'''
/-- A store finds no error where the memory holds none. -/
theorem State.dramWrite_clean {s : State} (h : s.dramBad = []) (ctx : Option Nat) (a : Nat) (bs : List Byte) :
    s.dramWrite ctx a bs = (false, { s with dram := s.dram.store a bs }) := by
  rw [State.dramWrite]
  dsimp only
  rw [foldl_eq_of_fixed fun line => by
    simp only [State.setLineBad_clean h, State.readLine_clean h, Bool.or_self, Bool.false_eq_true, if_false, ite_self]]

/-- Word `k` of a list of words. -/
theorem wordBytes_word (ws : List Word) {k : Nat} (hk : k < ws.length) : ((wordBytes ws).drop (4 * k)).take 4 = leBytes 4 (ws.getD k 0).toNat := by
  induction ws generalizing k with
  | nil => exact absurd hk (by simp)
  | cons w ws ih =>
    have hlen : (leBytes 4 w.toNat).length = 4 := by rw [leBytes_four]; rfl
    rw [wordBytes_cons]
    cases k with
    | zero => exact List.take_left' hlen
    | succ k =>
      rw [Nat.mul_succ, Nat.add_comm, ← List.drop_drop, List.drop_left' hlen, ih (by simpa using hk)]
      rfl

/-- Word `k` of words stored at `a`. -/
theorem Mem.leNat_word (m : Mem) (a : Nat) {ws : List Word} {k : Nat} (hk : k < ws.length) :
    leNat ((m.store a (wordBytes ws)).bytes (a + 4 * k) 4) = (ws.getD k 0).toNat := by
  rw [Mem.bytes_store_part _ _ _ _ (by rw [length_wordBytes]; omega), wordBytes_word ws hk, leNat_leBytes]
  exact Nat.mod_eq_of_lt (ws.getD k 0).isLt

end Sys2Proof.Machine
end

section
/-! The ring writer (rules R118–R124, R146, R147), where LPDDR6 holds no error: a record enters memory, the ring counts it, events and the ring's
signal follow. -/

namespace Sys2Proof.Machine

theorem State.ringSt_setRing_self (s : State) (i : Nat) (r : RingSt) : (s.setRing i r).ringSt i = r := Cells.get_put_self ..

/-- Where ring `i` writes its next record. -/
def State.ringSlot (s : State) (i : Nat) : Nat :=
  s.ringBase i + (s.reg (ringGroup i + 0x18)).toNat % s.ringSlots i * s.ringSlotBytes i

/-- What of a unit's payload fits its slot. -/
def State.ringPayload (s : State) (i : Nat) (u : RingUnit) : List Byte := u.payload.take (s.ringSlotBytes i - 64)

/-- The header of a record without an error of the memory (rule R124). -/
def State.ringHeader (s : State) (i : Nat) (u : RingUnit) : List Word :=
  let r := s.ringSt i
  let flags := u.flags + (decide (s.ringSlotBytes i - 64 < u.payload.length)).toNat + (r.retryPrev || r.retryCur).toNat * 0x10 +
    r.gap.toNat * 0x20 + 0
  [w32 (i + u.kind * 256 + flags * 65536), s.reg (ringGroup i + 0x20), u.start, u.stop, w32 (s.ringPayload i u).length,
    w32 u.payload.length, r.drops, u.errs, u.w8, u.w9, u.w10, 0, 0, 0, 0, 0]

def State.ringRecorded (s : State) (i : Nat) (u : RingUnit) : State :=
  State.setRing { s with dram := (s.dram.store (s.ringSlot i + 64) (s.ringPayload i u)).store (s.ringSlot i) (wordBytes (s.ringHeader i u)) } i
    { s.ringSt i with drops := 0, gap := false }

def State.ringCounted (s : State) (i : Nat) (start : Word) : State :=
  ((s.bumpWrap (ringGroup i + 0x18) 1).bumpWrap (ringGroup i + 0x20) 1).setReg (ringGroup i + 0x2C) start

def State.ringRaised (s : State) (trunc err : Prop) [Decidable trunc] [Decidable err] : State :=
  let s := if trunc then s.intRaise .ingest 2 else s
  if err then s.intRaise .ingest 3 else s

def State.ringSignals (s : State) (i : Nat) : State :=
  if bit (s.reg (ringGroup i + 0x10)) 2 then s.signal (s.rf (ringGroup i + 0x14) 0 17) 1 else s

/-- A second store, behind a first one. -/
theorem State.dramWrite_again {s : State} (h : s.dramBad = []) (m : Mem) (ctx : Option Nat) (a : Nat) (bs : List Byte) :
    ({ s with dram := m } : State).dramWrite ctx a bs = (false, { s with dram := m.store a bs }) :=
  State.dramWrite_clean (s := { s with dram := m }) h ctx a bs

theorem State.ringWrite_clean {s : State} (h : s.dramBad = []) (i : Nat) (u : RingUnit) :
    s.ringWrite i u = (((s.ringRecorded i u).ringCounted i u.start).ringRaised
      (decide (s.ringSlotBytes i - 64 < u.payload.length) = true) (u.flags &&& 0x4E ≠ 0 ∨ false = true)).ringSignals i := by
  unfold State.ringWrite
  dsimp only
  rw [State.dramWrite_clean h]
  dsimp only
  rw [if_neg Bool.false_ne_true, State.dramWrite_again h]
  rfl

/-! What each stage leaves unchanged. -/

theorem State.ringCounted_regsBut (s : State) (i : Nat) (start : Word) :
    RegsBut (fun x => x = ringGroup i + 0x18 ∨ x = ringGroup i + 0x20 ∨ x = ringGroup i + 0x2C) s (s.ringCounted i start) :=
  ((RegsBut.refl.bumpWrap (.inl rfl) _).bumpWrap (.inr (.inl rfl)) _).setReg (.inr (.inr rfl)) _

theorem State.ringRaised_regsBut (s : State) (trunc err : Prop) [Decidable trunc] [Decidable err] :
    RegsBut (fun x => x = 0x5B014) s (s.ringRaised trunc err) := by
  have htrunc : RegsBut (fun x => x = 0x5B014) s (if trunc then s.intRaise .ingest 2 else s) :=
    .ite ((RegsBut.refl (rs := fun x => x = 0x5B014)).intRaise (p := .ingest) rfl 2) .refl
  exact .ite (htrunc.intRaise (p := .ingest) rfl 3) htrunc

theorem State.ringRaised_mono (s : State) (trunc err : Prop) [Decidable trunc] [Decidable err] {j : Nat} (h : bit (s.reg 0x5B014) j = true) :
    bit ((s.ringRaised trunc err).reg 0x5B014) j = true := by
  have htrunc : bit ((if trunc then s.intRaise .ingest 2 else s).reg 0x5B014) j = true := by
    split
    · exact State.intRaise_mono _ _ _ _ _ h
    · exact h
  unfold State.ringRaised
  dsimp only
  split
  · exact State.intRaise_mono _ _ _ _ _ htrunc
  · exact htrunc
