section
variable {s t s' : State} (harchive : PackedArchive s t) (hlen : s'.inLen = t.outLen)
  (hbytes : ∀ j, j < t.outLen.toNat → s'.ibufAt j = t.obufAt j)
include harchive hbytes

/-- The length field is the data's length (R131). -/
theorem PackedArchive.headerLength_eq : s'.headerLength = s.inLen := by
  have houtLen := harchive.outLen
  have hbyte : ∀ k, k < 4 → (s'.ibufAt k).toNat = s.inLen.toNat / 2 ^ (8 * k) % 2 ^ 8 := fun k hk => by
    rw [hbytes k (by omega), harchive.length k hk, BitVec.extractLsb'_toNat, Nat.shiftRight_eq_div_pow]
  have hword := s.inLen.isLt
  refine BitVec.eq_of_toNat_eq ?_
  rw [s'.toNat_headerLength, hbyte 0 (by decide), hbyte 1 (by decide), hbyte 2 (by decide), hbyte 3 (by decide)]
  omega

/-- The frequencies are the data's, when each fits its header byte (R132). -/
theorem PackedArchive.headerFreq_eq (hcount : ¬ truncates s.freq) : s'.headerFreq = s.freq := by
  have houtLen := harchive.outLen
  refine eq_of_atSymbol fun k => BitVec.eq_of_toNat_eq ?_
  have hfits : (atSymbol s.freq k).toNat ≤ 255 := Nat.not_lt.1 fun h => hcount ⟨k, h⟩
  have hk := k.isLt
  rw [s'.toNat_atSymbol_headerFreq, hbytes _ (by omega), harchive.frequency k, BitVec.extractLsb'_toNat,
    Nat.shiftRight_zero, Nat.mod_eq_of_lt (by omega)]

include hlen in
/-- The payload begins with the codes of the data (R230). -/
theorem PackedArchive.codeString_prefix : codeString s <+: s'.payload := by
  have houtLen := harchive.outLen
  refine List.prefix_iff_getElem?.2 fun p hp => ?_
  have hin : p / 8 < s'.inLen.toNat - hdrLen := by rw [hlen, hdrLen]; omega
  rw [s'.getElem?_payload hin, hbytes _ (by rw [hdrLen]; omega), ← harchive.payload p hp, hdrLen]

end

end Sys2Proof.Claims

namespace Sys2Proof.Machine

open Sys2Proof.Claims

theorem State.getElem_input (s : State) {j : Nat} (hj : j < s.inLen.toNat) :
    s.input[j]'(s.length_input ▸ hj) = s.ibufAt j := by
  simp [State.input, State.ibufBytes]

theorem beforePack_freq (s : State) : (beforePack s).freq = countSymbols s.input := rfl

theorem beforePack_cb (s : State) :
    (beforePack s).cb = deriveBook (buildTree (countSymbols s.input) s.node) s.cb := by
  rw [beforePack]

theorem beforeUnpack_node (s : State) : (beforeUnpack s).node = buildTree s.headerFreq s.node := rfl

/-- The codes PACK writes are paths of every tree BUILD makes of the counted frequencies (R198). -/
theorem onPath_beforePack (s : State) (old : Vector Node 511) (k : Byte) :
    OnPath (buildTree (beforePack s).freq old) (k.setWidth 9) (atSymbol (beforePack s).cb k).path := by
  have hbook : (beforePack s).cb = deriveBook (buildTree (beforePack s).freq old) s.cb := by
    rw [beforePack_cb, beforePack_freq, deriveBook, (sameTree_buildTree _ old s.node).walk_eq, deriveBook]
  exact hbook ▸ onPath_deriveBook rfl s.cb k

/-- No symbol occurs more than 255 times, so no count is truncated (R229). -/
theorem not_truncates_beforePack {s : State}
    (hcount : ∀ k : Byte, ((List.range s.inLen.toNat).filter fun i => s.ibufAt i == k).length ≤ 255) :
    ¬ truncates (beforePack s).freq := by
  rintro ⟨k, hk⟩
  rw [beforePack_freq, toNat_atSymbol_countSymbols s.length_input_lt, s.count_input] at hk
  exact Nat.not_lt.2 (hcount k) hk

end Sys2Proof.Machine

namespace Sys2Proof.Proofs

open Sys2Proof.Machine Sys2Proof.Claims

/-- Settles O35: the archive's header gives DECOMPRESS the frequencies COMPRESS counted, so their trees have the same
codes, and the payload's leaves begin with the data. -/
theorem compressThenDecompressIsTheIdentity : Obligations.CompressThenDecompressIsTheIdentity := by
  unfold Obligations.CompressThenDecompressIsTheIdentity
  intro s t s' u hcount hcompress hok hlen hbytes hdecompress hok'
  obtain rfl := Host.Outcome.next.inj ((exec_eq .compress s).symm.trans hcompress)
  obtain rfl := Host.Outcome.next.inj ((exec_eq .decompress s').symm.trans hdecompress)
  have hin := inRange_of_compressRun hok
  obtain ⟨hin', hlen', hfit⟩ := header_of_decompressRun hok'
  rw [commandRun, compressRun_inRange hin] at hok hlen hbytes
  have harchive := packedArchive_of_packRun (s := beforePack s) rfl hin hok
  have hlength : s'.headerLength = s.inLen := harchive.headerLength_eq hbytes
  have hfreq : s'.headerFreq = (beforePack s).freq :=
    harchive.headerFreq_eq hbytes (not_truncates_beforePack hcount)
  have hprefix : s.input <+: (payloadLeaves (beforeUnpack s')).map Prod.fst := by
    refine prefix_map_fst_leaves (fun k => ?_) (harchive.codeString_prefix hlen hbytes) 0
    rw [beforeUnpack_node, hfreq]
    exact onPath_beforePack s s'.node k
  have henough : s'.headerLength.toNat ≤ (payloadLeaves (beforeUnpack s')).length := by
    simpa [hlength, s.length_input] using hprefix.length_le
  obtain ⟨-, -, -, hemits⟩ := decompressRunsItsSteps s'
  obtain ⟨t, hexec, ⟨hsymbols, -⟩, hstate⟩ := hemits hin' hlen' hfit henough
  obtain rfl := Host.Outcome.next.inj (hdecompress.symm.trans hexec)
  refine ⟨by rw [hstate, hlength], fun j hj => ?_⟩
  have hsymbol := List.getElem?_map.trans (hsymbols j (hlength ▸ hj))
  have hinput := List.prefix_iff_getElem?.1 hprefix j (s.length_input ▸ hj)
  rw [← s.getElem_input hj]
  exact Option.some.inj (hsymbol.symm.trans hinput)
'''
'''
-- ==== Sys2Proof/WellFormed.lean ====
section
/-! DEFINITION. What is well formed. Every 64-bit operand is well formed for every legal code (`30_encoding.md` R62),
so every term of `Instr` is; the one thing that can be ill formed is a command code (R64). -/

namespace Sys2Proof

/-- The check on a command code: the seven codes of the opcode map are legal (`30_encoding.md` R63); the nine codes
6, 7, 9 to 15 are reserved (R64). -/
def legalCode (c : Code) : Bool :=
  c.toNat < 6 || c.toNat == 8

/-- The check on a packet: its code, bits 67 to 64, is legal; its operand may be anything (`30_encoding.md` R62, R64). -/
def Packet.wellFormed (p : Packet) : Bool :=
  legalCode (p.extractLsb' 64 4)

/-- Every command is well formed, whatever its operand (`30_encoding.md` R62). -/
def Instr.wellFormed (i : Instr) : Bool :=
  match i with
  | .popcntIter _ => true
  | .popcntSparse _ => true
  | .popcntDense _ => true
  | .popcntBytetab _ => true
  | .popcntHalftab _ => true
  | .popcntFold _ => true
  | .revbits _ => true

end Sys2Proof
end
'''
TASK TO COMPLETE: Reproducing the whole listing above is not the task. Copy exactly only the lines from the one with "of words stored" to the one with "let flags := u.flags", both kept.

PROBLEM SOLUTION:
/-- Word `k` of words stored at `a`. -/
theorem Mem.leNat_word (m : Mem) (a : Nat) {ws : List Word} {k : Nat} (hk : k < ws.length) :
    leNat ((m.store a (wordBytes ws)).bytes (a + 4 * k) 4) = (ws.getD k 0).toNat := by
  rw [Mem.bytes_store_part _ _ _ _ (by rw [length_wordBytes]; omega), wordBytes_word ws hk, leNat_leBytes]
  exact Nat.mod_eq_of_lt (ws.getD k 0).isLt

end Sys2Proof.Machine
end

section
/-! The ring writer (rules R118–R124, R146, R147), where LPDDR6 holds no error: a record enters memory, the ring counts it, events and the ring's
signal follow. -/

namespace Sys2Proof.Machine

theorem State.ringSt_setRing_self (s : State) (i : Nat) (r : RingSt) : (s.setRing i r).ringSt i = r := Cells.get_put_self ..

/-- Where ring `i` writes its next record. -/
def State.ringSlot (s : State) (i : Nat) : Nat :=
  s.ringBase i + (s.reg (ringGroup i + 0x18)).toNat % s.ringSlots i * s.ringSlotBytes i

/-- What of a unit's payload fits its slot. -/
def State.ringPayload (s : State) (i : Nat) (u : RingUnit) : List Byte := u.payload.take (s.ringSlotBytes i - 64)

/-- The header of a record without an error of the memory (rule R124). -/
def State.ringHeader (s : State) (i : Nat) (u : RingUnit) : List Word :=
  let r := s.ringSt i
  let flags := u.flags + (decide (s.ringSlotBytes i - 64 < u.payload.length)).toNat + (r.retryPrev || r.retryCur).toNat * 0x10 +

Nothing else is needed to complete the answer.